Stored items
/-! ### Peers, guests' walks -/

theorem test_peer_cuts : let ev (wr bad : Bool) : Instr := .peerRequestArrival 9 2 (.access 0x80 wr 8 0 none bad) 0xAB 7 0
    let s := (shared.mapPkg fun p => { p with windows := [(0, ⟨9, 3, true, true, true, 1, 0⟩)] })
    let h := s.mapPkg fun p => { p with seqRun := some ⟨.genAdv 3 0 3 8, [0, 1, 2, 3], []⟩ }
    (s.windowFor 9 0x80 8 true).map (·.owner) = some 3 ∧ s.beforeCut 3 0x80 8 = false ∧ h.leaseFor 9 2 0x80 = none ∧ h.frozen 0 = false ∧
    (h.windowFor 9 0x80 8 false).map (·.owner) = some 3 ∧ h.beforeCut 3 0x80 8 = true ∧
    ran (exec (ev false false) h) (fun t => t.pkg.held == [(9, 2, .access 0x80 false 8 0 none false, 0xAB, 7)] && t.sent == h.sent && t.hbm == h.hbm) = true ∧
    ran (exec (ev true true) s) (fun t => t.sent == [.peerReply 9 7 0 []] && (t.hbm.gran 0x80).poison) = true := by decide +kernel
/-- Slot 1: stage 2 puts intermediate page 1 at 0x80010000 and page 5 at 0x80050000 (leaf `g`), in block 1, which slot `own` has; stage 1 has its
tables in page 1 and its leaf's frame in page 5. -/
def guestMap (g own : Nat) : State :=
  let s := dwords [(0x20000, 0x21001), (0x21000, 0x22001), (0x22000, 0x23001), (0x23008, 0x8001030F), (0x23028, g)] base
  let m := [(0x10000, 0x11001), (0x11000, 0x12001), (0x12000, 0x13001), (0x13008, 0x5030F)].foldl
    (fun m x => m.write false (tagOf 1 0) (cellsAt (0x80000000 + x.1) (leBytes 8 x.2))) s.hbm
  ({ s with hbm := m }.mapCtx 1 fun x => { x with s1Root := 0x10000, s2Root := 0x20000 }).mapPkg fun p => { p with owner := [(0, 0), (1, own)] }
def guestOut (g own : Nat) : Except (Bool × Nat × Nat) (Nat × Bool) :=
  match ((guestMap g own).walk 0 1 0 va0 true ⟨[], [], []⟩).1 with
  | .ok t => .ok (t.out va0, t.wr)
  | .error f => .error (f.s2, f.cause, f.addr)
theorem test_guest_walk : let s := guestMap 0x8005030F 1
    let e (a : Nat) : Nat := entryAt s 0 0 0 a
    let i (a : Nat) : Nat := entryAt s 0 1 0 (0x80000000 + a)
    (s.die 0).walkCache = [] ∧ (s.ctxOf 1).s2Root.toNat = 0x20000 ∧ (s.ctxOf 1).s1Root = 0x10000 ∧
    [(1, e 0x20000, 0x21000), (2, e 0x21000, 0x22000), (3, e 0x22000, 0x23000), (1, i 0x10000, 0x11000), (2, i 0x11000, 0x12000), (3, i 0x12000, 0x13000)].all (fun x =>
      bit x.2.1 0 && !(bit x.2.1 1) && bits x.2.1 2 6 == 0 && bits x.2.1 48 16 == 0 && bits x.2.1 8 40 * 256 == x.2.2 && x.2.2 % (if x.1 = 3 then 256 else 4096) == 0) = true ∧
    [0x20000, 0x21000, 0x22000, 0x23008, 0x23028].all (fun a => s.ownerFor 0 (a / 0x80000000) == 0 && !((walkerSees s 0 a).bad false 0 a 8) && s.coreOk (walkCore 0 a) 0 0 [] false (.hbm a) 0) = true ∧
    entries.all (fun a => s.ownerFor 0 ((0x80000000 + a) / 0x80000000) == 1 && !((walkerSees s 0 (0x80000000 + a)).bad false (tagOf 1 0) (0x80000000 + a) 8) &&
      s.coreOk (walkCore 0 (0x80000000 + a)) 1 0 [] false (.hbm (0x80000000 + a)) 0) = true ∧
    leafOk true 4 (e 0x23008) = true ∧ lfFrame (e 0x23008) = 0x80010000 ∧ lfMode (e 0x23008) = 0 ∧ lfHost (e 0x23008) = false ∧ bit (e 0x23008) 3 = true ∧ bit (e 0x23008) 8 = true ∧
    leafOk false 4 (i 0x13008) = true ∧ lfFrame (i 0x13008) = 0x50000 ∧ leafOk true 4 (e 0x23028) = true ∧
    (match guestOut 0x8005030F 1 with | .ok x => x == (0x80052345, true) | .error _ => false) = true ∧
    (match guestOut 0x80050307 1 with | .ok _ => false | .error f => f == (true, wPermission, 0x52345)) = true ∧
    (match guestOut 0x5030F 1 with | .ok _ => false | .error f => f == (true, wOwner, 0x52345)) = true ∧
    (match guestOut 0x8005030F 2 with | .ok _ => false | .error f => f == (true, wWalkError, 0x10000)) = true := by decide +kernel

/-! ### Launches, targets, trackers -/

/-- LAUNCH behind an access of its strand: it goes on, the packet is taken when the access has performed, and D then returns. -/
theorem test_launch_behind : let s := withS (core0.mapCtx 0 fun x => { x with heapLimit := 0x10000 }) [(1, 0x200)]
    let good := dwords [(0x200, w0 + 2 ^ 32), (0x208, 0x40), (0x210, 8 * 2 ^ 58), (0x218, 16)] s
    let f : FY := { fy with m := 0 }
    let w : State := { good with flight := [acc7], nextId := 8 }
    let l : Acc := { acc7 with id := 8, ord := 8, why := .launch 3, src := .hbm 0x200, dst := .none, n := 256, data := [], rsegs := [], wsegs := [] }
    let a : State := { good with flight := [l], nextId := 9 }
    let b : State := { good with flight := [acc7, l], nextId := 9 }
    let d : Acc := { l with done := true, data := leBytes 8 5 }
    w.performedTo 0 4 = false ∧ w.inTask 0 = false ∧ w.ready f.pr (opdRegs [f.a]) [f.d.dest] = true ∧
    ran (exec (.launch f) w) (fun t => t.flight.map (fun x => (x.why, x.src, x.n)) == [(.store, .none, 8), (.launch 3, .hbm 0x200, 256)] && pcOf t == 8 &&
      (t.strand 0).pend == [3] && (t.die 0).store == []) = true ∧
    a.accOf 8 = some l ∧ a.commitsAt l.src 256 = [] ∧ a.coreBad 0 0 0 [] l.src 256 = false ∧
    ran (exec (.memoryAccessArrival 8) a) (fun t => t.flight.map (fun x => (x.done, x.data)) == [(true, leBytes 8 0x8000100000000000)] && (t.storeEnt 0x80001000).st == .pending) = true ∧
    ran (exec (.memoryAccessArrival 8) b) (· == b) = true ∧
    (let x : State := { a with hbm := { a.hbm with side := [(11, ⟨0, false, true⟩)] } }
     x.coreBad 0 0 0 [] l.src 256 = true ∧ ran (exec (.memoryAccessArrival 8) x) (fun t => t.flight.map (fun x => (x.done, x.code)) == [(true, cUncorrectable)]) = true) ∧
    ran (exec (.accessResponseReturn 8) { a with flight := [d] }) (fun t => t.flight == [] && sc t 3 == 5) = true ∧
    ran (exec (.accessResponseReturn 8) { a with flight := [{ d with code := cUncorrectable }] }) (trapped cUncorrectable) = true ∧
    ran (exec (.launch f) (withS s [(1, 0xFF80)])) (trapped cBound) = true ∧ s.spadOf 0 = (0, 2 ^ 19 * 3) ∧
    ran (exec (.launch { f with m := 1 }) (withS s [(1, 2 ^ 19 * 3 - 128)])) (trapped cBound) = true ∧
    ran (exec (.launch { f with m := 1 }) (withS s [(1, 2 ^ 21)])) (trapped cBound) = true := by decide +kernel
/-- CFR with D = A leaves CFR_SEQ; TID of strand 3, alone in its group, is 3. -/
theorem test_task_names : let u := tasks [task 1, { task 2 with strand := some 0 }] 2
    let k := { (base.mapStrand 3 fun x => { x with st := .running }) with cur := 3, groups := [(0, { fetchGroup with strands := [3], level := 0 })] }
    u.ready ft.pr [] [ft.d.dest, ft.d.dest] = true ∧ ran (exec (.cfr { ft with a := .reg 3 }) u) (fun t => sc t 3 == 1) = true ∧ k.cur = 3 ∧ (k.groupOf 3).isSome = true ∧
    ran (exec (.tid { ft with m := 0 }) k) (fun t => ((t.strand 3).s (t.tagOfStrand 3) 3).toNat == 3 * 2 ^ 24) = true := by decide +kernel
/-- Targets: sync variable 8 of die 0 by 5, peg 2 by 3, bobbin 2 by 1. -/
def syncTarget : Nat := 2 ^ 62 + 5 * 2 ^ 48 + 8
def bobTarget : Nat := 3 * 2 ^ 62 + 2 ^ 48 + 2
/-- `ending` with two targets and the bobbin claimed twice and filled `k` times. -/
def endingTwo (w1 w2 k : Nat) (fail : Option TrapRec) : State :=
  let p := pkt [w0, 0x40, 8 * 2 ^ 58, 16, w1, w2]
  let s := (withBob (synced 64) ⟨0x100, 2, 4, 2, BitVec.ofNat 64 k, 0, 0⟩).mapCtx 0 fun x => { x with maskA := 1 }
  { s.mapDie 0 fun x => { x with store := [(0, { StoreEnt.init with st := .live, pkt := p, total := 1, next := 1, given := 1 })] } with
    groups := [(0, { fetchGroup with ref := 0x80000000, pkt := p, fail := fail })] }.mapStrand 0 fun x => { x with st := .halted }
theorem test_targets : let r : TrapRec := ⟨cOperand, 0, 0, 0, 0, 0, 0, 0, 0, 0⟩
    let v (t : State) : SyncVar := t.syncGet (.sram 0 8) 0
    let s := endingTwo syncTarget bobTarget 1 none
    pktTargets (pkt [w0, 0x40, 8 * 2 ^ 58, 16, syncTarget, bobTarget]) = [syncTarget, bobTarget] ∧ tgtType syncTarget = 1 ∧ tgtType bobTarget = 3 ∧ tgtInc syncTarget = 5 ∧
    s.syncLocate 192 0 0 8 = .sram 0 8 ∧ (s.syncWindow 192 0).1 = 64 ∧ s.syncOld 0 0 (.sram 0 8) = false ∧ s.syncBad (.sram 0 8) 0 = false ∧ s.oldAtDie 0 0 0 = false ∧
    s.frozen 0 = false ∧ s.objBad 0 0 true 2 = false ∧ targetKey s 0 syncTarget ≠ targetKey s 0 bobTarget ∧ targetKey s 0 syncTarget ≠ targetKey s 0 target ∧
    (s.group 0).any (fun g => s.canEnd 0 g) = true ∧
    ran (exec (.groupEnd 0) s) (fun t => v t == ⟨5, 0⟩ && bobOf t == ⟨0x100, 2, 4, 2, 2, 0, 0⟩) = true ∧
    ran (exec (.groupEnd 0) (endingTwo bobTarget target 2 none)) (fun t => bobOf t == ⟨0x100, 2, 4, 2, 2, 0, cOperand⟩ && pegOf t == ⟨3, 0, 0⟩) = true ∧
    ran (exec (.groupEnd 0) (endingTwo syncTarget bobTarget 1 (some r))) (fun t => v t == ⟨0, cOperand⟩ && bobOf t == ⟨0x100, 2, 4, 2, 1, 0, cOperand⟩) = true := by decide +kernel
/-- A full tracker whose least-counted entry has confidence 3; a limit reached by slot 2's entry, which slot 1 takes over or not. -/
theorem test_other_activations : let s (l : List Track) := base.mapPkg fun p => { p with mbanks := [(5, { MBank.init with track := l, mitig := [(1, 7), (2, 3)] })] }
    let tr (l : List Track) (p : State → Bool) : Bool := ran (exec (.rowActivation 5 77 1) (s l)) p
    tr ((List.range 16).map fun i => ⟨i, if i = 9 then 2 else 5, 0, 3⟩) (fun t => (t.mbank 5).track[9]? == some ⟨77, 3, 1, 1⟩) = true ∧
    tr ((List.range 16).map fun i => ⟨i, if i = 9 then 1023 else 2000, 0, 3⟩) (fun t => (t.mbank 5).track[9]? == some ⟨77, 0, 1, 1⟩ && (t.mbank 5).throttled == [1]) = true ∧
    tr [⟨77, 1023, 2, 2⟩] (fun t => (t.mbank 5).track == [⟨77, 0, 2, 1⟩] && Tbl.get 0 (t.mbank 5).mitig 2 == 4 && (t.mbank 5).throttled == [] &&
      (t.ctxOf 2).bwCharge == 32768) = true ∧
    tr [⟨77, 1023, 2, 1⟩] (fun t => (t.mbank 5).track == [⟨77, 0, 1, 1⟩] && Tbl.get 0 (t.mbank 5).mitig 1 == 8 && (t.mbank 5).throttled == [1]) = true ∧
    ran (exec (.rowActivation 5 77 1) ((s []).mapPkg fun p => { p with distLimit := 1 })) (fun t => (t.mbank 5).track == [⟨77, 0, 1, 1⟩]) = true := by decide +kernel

* * *

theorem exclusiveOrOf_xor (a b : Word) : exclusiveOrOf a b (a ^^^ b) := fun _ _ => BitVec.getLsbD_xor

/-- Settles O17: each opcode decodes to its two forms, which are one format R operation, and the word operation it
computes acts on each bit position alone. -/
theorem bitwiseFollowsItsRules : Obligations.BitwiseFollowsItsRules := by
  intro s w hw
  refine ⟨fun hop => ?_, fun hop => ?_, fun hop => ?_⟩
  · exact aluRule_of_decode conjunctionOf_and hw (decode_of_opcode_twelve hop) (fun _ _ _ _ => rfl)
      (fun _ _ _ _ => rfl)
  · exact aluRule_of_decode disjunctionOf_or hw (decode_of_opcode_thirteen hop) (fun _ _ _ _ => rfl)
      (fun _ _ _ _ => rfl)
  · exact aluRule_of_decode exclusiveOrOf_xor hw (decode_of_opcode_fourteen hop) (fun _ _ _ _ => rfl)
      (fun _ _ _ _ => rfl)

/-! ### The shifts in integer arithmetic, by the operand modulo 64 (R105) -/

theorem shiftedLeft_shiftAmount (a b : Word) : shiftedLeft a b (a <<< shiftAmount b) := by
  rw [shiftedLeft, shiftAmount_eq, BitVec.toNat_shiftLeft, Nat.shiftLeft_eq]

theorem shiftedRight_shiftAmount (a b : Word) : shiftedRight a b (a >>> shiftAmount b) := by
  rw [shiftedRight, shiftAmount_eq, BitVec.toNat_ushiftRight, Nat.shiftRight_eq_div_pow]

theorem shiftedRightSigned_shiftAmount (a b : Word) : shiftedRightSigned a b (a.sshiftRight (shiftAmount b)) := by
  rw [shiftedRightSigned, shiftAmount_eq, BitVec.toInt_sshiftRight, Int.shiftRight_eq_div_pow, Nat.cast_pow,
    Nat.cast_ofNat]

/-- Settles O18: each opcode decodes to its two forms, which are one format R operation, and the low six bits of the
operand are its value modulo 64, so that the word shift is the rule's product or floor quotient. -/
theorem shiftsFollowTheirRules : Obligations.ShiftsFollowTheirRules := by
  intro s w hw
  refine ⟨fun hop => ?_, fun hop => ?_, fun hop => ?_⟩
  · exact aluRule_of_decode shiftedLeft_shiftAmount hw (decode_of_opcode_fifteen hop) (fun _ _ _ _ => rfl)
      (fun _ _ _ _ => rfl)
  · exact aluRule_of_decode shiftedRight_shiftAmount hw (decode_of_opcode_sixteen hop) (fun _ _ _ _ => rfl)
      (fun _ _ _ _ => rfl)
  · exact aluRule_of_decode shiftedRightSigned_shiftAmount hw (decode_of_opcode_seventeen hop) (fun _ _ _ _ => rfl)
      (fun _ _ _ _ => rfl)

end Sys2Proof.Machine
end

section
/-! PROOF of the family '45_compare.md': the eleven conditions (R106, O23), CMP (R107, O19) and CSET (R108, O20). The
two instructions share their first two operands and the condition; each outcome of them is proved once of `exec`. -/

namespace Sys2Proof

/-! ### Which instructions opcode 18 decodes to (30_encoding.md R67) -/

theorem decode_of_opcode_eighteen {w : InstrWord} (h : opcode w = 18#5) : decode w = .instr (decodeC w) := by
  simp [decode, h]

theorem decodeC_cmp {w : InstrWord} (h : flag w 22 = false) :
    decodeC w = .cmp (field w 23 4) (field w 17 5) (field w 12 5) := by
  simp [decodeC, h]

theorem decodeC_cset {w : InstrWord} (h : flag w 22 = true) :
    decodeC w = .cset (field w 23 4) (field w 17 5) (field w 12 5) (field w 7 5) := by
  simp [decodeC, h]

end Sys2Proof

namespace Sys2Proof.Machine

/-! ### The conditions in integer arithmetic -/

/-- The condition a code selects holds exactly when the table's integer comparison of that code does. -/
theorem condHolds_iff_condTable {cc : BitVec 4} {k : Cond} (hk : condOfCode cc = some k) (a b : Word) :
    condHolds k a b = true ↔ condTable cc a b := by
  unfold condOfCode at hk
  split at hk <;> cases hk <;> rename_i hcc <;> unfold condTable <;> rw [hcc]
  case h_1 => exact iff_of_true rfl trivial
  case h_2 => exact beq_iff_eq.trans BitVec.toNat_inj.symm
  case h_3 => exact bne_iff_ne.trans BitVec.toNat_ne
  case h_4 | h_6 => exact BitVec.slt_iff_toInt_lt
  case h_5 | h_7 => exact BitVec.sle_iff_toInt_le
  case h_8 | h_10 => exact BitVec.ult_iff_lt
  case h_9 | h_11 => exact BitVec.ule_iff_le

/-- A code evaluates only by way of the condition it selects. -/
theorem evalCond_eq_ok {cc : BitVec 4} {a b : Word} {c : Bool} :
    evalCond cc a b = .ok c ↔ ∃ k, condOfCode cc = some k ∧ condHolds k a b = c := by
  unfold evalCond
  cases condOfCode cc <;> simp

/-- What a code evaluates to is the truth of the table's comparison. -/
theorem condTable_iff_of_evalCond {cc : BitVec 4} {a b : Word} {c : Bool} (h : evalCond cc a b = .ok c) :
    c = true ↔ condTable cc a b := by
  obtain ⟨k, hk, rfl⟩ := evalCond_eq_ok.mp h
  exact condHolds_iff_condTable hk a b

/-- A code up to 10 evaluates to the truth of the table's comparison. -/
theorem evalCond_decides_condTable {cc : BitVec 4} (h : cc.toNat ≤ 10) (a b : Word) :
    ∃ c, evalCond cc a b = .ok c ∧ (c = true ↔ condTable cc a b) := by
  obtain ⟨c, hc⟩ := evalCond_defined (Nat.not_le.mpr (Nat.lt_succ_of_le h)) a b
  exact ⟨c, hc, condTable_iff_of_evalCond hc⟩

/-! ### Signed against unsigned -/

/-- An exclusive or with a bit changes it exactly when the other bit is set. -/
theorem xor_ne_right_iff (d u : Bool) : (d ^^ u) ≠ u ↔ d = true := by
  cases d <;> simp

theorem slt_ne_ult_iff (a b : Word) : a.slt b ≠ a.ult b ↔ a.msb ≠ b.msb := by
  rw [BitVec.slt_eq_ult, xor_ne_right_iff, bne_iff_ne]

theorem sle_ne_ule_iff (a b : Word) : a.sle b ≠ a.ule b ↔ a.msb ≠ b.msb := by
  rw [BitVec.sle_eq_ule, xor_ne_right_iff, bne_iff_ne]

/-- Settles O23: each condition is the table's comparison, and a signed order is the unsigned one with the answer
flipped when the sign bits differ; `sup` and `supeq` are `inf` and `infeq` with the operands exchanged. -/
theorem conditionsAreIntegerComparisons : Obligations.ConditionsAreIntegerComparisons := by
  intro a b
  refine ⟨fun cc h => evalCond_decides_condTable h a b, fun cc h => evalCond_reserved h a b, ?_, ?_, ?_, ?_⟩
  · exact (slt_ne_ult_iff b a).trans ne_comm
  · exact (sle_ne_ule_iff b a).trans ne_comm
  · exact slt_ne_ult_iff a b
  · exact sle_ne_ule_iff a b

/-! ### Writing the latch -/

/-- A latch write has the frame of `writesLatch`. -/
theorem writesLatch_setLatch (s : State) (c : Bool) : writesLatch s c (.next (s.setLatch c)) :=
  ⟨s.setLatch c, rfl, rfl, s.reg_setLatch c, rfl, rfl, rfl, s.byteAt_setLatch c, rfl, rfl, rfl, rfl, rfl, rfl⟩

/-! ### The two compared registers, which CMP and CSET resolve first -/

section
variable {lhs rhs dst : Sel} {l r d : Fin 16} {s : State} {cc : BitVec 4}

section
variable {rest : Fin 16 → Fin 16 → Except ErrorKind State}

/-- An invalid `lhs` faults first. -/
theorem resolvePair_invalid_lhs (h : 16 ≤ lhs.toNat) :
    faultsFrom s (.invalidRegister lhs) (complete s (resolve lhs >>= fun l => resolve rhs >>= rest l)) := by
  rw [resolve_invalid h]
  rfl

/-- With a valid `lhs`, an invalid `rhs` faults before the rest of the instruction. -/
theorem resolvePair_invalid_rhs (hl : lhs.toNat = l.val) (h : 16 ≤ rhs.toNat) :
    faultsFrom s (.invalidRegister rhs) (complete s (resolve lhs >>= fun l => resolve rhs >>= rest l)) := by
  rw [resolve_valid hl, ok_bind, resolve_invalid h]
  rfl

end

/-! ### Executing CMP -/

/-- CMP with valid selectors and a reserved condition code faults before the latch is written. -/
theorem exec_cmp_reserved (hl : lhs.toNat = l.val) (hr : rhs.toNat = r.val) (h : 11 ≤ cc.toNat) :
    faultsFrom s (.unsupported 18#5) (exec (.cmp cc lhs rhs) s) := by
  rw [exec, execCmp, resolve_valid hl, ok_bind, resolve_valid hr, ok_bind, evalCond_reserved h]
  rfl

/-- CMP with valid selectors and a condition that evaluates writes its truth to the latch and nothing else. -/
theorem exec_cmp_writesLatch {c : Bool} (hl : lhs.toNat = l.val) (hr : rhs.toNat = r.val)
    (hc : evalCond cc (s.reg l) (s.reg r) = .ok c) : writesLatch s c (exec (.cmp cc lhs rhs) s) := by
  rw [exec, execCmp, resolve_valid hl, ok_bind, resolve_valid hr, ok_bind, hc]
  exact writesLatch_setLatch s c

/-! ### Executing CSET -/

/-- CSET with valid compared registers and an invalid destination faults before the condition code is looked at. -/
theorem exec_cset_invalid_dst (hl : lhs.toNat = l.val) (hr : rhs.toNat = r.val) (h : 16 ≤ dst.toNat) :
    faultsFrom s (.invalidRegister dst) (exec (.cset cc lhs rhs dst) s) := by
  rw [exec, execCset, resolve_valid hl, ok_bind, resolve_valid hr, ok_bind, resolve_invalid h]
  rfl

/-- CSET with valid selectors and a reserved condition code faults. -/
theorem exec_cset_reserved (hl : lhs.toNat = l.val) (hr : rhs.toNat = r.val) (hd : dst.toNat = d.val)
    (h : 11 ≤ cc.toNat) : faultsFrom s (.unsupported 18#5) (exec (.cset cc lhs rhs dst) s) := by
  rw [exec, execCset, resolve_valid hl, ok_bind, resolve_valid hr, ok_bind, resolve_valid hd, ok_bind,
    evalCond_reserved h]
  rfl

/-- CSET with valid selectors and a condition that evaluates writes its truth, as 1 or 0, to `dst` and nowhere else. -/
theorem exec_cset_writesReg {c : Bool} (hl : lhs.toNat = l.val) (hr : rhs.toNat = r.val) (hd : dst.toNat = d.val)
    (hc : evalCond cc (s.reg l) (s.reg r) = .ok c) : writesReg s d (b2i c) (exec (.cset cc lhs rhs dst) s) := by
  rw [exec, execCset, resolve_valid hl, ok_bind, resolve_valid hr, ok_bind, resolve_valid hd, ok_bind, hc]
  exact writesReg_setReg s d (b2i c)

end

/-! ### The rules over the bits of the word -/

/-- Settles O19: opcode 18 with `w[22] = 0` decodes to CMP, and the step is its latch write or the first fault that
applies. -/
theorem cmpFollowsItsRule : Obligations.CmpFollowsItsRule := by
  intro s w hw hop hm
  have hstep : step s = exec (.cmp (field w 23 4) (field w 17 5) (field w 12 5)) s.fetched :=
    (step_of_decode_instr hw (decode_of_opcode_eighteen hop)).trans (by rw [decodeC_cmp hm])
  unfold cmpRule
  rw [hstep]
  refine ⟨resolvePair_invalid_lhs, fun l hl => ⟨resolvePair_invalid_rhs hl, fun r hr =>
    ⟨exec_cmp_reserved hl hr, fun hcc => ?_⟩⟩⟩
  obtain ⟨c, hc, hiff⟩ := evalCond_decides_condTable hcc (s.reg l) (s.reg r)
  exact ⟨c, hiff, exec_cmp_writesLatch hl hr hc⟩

EXERCISE PROMPT - Set down again, word for word, the stretch of records from the line with "guests' walks -/" to the line with "(h.windowFor 9 0x80", both of those lines included.

WRITTEN RESPONSE -
/-! ### Peers, guests' walks -/

theorem test_peer_cuts : let ev (wr bad : Bool) : Instr := .peerRequestArrival 9 2 (.access 0x80 wr 8 0 none bad) 0xAB 7 0
    let s := (shared.mapPkg fun p => { p with windows := [(0, ⟨9, 3, true, true, true, 1, 0⟩)] })
    let h := s.mapPkg fun p => { p with seqRun := some ⟨.genAdv 3 0 3 8, [0, 1, 2, 3], []⟩ }
    (s.windowFor 9 0x80 8 true).map (·.owner) = some 3 ∧ s.beforeCut 3 0x80 8 = false ∧ h.leaseFor 9 2 0x80 = none ∧ h.frozen 0 = false ∧
    (h.windowFor 9 0x80 8 false).map (·.owner) = some 3 ∧ h.beforeCut 3 0x80 8 = true ∧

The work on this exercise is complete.